Permanent Portfolio fund
The company's flagship fund was established in 1982 by Terry Coxan and John Chandler and "mimicked an early version of the permanent portfolio concept" of Browne. According to Kiplinger's Personal Finance magazine
it was designed to neutralize high inflation by investing in precious metals, Swiss bonds, U.S. Treasury bills and natural resource stocks. This was similar to Browne's strategy of  25% of a portfolio in bonds, stocks, cash and gold with annual re-balancing. Browne's strategy was portrayed as a "fail-safe" investment strategy and was outlined in his 1999 book Fail-Safe Investing. The Permanent Portfolio mutual fund, however, is more complex than Browne's original concept and has six asset categories. The fund aims to invest in a fixed percentage of uncorrelated, asset categories to minimize risk in changing economic climates. These include 35% in government bonds, 25% in gold and silver bullion, 15% in growth stocks, 10% in cash and Swiss francs and 15% in energy, mining, and real estate stocks.  The funds concept is to "preserve capital and provide low risk growth" through diversification. From 1982 through 2008, the fund's assets under management (AUM) were less than $50 million but they grew to $1 billion in 2007,  $3.4 billion in 2008 and $5 billion in 2009. As of 2012  the fund had $17 billion in assets under management with 20% invested in gold bullion  and a "relatively high" 0.71% annual management fee.

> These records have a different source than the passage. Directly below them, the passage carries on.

-- ==== Sys2Proof/WellFormed.lean ====
section
/-! DEFINITION. The checks on a command's operands that its types do not make: values that the spec reserves or that
name nothing. The meanings do not rely on them. -/

namespace Sys2Proof

/-- 02 Table 2.4: a response code that is not reserved. -/
def BootStray.wf : BootStray → Bool
  | .response _ _ r => decide (r.toNat ≤ 4)
  | .parity _ _ => true
  | .credit _ => true

/-- 12 R307: an area of 256 KiB; 02 Table 2.4: a response that is not OK and not reserved; 02 Table 2.2: 256 bits of data and 19 check
bits. -/
def CopyImage.wf (i : CopyImage) : Bool :=
  decide (i.bytes.length ≤ 262144) &&
  i.bad.all (fun e => decide (e.1 < 262144) && decide (1 ≤ e.2.1.toNat) && decide (e.2.1.toNat ≤ 4)) &&
  i.ue.all (fun o => decide (o < 262144)) && i.ce.all (fun e => decide (e.1 < 262144) && decide (e.2.toNat < 275)) &&
  i.stray.all BootStray.wf

/-- An answer holds a well-formed image. -/
def BootRead.wf : BootRead → Bool
  | .noAnswer _ i => i.wf
  | .image i => i.wf

/-- 02 Table 2.2: the request sizes. -/
def GateIn.wf (i : GateIn) : Bool :=
  match i.req with
  | some r => decide (r.size.toNat ≤ 3) || decide (r.size.toNat = 5)
  | none => true

/-- The commands whose operands the spec allows. -/
def Instr.wf : Instr → Bool
  /- 10 R275: the rule words are the words 0 to 0x2C0 / 4, the rest of the last quad being reserved. -/
  | .gateRuleWrite _ w _ => decide (w.toNat ≤ 176)
  /- 10 Table 10.4: the tile-resident registers lie from offset 0x300 on. -/
  | .tileRegisterRead _ w => decide (0xC0 ≤ w.toNat)
  | .boot a b la lb _ _ => a.wf && b.wf && la.wf && lb.wf
  | .loadOptionArea _ _ _ _ _ (.err r _ _) => decide (1 ≤ r.toNat) && decide (r.toNat ≤ 4)
  | .loadOptionArea _ _ _ _ _ (.strays _ l) => l.all BootStray.wf
  | .verify _ _ _ ans _ => ans.wf
  | .verifyRead _ _ _ _ _ ans => ans.wf
  | .restructure _ _ _ ans ld _ _ => ans.wf && ld.wf
  /- 02 Table 2.4: the response codes 0b101 to 0b111 are reserved. -/
  | .readResponseBeat _ b => decide (b.resp.toNat ≤ 4)
  | .writeResponse _ r => decide (r.resp.toNat ≤ 4)
  | .gateCheck _ i => i.wf
  | .gateApply a => a.in1.wf && a.in2.wf && a.in3.wf
  /- 10 R273: a failing beat is one that the engine sent, or arrived with a parity error. -/
  | .gateRing which _ k => which == .parity || k == .census || k == .write || k == .read || k == .stage || k == .apply
  /- 13 Table 13.2: the opcodes that name no command. -/
  | .cmdReservedOpcode _ op => decide (op.toNat = 0) || decide (0x11 ≤ op.toNat)
  | _ => true

end Sys2Proof
end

In the 1990s the fund had poor shareholder retention as it "badly trailed" most stock funds.  However, between Feb. 2, 2001 and February 2, 2011, the fund averaged an 11 percent annualized return in comparison to a 1.6 percent annualized return for the S&P 500 index. When the S&P 500 index dropped 37% in the financial crisis of 2008,  the Permanent Portfolio fund lost 8%.  However, from its 1982 inception through 2010, the fund had average annual gains of 6.5% in comparison to the S&P 500 stock index's 10.6% average annual gain over the same period. The 2012 book The Permanent Portfolio: Harry Browne's Long-Term Investment Strategy discusses the funds benefits and limitations. The authors say that the fund manager's investment decisions and the costs associated with an actively managed mutual fund are a downside when compared to an index fund, but points out that the fund's management fee of 0.78% per year is below the mutual fund average. According to a 2006 article in Kiplinger's personal finance magazine the fund has delivered on its goal of "long term stability with occasional market beating returns."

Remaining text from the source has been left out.